--- DATA SHOWN ---
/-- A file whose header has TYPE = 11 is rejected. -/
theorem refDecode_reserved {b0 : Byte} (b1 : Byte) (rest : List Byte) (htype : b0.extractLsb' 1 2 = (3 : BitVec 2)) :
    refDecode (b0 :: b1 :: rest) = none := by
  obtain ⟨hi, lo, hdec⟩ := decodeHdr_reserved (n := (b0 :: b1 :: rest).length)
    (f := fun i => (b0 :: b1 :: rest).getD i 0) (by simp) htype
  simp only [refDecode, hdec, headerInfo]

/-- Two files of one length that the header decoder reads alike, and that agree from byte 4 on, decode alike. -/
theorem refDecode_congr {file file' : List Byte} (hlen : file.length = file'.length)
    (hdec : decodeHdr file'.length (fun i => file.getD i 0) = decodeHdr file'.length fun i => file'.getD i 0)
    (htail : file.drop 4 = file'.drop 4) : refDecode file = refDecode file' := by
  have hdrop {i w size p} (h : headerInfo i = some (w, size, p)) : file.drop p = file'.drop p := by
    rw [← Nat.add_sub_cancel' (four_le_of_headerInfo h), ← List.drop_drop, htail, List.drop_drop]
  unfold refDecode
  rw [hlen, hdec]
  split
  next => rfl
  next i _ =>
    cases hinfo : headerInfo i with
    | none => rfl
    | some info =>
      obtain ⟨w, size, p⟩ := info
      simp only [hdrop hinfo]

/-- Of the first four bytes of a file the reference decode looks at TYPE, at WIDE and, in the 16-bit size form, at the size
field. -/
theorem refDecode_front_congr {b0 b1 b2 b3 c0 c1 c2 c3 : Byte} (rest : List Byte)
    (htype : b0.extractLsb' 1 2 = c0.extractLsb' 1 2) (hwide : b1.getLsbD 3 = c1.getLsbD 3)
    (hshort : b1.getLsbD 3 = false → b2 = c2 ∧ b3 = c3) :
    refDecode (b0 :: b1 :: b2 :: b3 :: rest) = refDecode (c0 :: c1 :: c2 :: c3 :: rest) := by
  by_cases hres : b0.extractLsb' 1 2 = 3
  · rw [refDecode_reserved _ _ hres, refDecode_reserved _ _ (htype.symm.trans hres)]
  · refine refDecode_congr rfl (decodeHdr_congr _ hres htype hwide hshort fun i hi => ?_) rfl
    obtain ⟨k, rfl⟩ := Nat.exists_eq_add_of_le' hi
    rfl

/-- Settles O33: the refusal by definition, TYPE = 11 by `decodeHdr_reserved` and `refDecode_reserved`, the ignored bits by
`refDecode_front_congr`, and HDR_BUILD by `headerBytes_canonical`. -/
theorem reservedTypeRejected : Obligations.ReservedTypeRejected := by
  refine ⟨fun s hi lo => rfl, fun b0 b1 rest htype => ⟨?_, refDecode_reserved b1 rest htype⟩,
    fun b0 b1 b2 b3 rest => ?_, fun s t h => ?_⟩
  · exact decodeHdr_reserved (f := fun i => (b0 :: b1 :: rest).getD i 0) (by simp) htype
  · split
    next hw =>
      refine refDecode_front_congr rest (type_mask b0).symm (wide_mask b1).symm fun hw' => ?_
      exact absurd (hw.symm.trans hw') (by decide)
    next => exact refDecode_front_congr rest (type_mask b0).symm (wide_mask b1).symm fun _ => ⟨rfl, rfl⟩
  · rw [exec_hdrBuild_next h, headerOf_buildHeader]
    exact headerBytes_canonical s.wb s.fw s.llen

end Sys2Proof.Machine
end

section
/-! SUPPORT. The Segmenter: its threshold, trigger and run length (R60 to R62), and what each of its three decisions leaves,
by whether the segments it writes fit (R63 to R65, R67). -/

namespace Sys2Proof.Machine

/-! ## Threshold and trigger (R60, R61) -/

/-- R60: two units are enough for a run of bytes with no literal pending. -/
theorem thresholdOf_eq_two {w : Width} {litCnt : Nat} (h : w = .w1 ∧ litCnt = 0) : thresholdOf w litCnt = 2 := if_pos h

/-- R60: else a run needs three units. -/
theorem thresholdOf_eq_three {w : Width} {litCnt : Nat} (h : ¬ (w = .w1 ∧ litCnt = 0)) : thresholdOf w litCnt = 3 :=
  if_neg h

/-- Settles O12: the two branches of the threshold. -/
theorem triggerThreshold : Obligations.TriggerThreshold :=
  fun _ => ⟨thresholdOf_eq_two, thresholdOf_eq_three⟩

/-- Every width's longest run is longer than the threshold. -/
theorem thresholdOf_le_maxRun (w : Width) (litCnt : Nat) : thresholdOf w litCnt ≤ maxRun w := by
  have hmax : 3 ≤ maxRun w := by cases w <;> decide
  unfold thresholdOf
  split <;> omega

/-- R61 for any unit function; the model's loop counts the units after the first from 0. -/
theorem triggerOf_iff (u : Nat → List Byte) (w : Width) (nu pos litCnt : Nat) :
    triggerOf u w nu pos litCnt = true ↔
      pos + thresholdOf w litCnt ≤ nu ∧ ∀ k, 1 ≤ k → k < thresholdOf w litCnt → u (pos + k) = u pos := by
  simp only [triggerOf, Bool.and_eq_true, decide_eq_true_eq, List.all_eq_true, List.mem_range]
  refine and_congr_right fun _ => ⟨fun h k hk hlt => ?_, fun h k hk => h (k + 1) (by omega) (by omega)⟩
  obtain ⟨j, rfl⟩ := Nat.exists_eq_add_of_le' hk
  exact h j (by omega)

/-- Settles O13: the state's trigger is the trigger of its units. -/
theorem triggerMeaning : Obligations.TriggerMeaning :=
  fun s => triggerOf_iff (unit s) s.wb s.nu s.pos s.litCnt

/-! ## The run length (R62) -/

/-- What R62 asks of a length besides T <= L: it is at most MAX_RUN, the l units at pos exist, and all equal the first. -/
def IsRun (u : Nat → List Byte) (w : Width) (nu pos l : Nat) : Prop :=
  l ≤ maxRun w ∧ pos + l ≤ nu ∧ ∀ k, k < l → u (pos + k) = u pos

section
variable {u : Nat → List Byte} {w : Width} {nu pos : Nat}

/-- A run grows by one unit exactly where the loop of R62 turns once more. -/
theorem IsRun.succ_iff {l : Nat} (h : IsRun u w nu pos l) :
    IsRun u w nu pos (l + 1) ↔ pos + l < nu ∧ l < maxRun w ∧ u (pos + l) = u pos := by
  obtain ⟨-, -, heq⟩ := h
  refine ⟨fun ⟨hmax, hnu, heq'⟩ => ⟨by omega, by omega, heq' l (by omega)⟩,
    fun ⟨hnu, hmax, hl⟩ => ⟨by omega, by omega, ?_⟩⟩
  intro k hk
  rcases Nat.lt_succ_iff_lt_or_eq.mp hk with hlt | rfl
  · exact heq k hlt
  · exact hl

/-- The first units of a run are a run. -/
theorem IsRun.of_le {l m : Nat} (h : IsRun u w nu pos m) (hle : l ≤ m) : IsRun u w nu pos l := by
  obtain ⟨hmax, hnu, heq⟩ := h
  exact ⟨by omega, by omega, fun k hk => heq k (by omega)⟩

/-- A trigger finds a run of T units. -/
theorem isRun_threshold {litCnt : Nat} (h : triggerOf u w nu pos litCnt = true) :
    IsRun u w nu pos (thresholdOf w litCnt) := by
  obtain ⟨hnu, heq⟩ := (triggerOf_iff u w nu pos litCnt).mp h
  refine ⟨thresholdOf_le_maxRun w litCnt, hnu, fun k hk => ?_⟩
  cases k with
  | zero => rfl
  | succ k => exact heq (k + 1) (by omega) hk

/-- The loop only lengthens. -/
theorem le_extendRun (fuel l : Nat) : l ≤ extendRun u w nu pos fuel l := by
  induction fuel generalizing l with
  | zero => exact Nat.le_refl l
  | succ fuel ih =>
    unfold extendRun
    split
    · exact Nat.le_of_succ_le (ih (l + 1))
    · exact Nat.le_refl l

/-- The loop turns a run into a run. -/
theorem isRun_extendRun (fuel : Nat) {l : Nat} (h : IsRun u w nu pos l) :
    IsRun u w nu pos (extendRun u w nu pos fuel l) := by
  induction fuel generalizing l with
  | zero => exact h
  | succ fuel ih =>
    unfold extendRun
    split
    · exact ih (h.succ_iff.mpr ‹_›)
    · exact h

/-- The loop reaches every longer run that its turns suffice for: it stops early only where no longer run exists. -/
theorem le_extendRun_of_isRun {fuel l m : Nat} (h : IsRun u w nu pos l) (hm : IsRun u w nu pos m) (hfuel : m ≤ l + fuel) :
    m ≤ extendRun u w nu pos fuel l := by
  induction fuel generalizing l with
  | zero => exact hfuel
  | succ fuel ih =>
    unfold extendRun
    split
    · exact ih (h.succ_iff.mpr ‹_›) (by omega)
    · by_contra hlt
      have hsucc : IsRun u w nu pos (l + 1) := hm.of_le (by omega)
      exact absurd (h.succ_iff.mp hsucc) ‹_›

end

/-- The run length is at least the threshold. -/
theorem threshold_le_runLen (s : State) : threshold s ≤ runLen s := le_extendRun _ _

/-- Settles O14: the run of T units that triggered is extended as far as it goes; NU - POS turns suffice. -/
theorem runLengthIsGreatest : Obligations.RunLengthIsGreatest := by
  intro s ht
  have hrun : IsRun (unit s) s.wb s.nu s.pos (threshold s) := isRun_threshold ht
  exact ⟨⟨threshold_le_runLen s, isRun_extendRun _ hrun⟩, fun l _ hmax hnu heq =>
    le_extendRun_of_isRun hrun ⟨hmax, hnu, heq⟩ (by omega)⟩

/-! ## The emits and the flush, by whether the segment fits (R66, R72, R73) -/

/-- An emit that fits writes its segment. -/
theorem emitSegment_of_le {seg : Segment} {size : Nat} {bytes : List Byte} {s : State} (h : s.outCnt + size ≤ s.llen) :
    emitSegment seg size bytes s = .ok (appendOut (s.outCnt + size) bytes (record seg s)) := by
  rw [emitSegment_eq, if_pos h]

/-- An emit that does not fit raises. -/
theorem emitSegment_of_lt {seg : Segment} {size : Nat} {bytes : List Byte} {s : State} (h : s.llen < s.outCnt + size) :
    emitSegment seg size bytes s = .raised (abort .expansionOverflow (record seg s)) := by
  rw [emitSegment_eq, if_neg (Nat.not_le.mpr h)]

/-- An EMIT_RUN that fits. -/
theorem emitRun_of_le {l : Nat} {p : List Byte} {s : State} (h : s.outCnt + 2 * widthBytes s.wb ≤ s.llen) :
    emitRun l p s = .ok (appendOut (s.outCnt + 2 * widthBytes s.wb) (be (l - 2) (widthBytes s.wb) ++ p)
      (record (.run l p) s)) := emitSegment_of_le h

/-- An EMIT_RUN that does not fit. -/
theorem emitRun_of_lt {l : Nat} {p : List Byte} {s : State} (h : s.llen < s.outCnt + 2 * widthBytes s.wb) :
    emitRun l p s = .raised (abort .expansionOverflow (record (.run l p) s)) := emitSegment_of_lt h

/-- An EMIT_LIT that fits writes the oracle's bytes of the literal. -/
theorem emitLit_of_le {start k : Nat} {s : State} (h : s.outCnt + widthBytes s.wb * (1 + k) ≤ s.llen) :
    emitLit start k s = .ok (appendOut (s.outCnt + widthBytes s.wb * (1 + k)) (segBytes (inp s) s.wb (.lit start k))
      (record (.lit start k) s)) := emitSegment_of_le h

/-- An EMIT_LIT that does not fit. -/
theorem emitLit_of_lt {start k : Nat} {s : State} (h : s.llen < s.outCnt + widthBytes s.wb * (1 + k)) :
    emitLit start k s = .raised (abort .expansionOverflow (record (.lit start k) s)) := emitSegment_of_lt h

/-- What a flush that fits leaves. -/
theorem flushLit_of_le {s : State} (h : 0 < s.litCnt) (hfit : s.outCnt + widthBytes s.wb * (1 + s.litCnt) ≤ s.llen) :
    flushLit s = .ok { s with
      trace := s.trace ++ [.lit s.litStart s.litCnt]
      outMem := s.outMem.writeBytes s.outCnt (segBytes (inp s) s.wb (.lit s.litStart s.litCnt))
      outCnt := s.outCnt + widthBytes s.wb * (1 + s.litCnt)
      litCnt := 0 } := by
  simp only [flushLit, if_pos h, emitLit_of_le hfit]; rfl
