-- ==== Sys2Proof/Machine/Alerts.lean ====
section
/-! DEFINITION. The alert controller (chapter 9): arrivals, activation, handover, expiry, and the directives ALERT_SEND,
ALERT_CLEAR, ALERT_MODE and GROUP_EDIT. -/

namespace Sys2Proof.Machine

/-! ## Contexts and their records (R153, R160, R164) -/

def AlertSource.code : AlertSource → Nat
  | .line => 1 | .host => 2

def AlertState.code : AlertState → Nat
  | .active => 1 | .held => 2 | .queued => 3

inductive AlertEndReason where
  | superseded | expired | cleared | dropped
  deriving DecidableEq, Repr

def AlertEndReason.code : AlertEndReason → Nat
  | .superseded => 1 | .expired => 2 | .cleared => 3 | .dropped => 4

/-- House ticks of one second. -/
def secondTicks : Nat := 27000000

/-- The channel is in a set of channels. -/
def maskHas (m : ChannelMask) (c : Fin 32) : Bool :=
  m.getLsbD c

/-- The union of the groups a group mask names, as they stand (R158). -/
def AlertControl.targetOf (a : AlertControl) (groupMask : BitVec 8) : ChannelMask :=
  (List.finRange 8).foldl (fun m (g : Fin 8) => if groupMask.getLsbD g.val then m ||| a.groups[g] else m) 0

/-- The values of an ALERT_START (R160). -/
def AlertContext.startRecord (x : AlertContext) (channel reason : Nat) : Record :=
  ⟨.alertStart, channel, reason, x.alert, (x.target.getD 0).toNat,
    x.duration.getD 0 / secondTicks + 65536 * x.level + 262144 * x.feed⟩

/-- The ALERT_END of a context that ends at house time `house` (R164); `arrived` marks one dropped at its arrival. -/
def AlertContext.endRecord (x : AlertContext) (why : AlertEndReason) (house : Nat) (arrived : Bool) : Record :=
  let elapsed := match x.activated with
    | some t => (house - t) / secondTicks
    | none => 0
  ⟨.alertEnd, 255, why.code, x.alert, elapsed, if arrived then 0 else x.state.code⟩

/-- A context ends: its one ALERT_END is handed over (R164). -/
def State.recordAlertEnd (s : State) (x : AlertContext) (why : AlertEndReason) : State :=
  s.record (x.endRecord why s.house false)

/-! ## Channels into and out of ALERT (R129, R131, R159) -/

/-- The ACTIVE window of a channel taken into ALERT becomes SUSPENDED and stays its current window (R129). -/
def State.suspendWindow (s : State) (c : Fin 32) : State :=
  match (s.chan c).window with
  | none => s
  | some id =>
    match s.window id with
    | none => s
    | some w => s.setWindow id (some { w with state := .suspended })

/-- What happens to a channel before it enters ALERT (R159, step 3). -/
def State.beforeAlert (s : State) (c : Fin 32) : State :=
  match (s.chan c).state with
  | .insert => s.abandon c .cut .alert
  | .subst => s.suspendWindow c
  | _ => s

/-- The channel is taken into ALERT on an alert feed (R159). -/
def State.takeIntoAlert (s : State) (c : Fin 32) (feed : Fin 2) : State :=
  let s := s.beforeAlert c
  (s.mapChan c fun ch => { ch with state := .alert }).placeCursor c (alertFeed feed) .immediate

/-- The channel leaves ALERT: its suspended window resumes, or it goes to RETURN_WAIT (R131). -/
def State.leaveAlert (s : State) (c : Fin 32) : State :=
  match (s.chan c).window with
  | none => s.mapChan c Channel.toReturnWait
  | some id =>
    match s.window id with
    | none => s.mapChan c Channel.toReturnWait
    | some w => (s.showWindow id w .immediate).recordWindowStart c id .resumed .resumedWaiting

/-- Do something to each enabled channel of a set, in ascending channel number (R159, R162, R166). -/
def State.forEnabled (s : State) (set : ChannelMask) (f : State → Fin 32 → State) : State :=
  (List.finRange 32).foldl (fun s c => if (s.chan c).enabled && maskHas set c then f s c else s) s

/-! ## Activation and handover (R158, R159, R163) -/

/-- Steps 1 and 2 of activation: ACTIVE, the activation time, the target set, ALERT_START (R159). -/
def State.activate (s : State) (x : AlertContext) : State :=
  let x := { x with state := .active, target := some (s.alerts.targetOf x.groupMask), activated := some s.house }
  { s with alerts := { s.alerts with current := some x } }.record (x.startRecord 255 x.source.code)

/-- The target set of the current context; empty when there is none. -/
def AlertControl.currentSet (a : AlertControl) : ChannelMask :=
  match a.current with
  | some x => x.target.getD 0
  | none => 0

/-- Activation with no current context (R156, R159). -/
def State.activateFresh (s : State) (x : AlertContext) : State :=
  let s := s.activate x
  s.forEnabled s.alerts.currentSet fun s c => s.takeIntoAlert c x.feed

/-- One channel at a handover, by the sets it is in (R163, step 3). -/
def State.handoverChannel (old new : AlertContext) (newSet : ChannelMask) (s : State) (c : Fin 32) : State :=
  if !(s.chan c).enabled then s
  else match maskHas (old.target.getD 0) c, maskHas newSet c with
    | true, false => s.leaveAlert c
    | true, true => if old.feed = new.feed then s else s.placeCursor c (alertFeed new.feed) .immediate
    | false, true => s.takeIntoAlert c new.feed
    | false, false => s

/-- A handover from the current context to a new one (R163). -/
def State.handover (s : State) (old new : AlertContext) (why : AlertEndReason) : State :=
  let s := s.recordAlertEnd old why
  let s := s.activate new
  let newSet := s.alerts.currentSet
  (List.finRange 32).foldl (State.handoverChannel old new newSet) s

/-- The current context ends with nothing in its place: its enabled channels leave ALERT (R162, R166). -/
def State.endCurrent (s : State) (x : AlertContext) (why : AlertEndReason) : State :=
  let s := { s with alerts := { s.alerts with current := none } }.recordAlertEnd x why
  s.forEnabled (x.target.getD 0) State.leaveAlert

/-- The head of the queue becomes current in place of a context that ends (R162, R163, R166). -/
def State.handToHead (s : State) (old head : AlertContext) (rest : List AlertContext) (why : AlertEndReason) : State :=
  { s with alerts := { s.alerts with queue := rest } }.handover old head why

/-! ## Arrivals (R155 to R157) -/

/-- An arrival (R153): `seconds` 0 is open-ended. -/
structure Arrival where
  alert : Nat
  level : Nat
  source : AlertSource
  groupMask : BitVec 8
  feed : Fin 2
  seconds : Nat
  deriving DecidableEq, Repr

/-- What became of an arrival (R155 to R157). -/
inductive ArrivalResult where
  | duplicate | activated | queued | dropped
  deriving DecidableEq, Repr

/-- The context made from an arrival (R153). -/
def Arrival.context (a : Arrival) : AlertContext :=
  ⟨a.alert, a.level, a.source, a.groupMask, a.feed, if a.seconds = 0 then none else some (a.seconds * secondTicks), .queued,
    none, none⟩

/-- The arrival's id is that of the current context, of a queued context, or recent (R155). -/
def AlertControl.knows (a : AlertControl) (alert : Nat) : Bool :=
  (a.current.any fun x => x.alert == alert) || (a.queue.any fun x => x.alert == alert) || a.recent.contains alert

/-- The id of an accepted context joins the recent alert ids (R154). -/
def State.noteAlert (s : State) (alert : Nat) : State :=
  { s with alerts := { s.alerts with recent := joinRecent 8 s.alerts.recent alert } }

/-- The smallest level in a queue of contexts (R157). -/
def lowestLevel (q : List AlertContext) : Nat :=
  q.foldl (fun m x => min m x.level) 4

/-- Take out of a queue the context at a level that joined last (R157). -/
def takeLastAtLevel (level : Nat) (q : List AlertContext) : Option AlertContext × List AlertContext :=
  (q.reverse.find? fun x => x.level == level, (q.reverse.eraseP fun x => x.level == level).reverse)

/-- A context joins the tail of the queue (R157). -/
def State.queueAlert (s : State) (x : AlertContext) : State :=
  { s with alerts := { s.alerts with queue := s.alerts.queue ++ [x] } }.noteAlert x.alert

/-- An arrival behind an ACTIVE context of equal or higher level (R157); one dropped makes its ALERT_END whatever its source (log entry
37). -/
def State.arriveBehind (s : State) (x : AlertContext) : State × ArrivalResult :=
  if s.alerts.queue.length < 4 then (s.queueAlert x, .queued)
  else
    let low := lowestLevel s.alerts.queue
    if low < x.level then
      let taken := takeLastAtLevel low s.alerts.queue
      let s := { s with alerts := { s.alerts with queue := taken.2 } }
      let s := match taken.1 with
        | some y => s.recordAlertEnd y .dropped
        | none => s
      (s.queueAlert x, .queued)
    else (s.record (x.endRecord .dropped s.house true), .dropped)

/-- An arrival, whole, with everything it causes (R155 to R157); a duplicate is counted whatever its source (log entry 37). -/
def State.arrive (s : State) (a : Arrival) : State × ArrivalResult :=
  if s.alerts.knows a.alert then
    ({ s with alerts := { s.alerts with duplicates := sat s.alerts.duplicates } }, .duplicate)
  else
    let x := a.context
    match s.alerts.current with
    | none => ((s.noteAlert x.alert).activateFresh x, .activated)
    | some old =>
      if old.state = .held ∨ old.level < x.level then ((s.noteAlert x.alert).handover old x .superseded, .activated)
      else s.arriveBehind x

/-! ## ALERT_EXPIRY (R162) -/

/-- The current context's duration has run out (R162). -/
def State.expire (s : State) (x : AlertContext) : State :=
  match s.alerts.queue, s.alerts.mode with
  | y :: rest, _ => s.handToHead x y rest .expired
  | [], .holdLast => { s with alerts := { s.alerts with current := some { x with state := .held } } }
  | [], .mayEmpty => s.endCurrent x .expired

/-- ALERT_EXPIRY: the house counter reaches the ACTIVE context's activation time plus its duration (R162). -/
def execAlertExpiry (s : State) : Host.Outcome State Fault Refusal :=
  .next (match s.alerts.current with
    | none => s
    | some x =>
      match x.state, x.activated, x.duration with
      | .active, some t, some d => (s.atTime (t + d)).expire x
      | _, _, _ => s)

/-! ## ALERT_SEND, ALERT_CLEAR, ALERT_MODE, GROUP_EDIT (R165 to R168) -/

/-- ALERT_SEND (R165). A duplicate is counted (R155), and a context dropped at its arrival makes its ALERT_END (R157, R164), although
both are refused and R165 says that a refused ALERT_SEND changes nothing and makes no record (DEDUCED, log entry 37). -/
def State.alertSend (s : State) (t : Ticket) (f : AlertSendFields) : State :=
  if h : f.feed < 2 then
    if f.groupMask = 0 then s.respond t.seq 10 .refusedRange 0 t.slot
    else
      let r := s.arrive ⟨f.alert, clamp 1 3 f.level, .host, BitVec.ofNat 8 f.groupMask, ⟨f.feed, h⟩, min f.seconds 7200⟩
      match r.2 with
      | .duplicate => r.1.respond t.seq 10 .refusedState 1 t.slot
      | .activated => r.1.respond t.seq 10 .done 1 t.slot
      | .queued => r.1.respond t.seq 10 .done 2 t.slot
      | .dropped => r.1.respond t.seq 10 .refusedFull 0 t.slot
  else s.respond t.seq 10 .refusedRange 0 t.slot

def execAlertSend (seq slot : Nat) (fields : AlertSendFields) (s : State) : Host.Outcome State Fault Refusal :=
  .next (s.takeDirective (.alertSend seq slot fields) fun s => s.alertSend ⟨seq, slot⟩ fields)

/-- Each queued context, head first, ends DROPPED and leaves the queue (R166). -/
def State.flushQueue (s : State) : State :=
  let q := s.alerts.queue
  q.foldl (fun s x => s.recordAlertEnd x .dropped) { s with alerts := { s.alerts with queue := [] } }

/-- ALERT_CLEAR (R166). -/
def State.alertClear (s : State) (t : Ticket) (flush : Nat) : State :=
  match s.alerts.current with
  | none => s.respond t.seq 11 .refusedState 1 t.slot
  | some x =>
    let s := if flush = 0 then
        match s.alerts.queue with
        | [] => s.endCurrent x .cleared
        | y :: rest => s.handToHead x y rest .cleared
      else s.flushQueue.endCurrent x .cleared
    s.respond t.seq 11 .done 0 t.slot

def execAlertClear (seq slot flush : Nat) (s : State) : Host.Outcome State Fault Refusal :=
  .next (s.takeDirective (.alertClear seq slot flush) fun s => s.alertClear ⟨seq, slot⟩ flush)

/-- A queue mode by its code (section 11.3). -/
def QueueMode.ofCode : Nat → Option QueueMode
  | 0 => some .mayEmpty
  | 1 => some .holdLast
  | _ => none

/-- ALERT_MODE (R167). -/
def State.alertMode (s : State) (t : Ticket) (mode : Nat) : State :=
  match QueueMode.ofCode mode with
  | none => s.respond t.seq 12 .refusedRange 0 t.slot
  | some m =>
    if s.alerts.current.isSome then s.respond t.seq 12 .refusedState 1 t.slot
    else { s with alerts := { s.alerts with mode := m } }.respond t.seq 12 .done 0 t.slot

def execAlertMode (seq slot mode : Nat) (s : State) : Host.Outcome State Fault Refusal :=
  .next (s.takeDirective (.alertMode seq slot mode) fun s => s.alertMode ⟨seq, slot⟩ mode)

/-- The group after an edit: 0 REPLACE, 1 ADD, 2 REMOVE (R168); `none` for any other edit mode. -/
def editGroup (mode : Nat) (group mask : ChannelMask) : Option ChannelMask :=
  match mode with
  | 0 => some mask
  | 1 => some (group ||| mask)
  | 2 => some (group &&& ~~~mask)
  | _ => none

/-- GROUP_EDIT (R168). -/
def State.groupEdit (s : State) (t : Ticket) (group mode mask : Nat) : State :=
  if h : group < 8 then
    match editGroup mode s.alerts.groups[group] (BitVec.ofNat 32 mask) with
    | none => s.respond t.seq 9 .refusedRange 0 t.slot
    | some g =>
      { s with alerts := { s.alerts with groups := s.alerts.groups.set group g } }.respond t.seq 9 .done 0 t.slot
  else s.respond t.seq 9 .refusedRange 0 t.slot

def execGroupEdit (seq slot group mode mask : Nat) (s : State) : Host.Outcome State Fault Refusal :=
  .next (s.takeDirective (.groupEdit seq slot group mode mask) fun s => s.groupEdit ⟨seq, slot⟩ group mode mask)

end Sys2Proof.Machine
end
---
_TO DO_:
Working from the entries above, find every line in which the word "litStart" occurs and copy it.

_TASK OUTPUT_:
      trace := s.trace ++ [.lit s.litStart s.litCnt]
      outMem := s.outMem.writeBytes s.outCnt (segBytes (inp s) s.wb (.lit s.litStart s.litCnt))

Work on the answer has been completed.